TASK INSTRUCTIONS: Would you transcribe word for word every line from the one containing "def step (s" to the end of the data, both ends included, and leave out the rest?

Records from a collection:
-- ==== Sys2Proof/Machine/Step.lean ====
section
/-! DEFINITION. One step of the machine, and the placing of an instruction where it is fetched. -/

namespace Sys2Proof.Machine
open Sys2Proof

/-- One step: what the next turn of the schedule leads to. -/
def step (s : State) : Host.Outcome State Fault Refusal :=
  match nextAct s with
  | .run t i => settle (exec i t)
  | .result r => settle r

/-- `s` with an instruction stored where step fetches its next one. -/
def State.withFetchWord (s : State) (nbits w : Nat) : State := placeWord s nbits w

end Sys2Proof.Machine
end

YOUR RESPONSE:
def step (s : State) : Host.Outcome State Fault Refusal :=
  match nextAct s with
  | .run t i => settle (exec i t)
  | .result r => settle r

/-- `s` with an instruction stored where step fetches its next one. -/
def State.withFetchWord (s : State) (nbits w : Nat) : State := placeWord s nbits w

end Sys2Proof.Machine
end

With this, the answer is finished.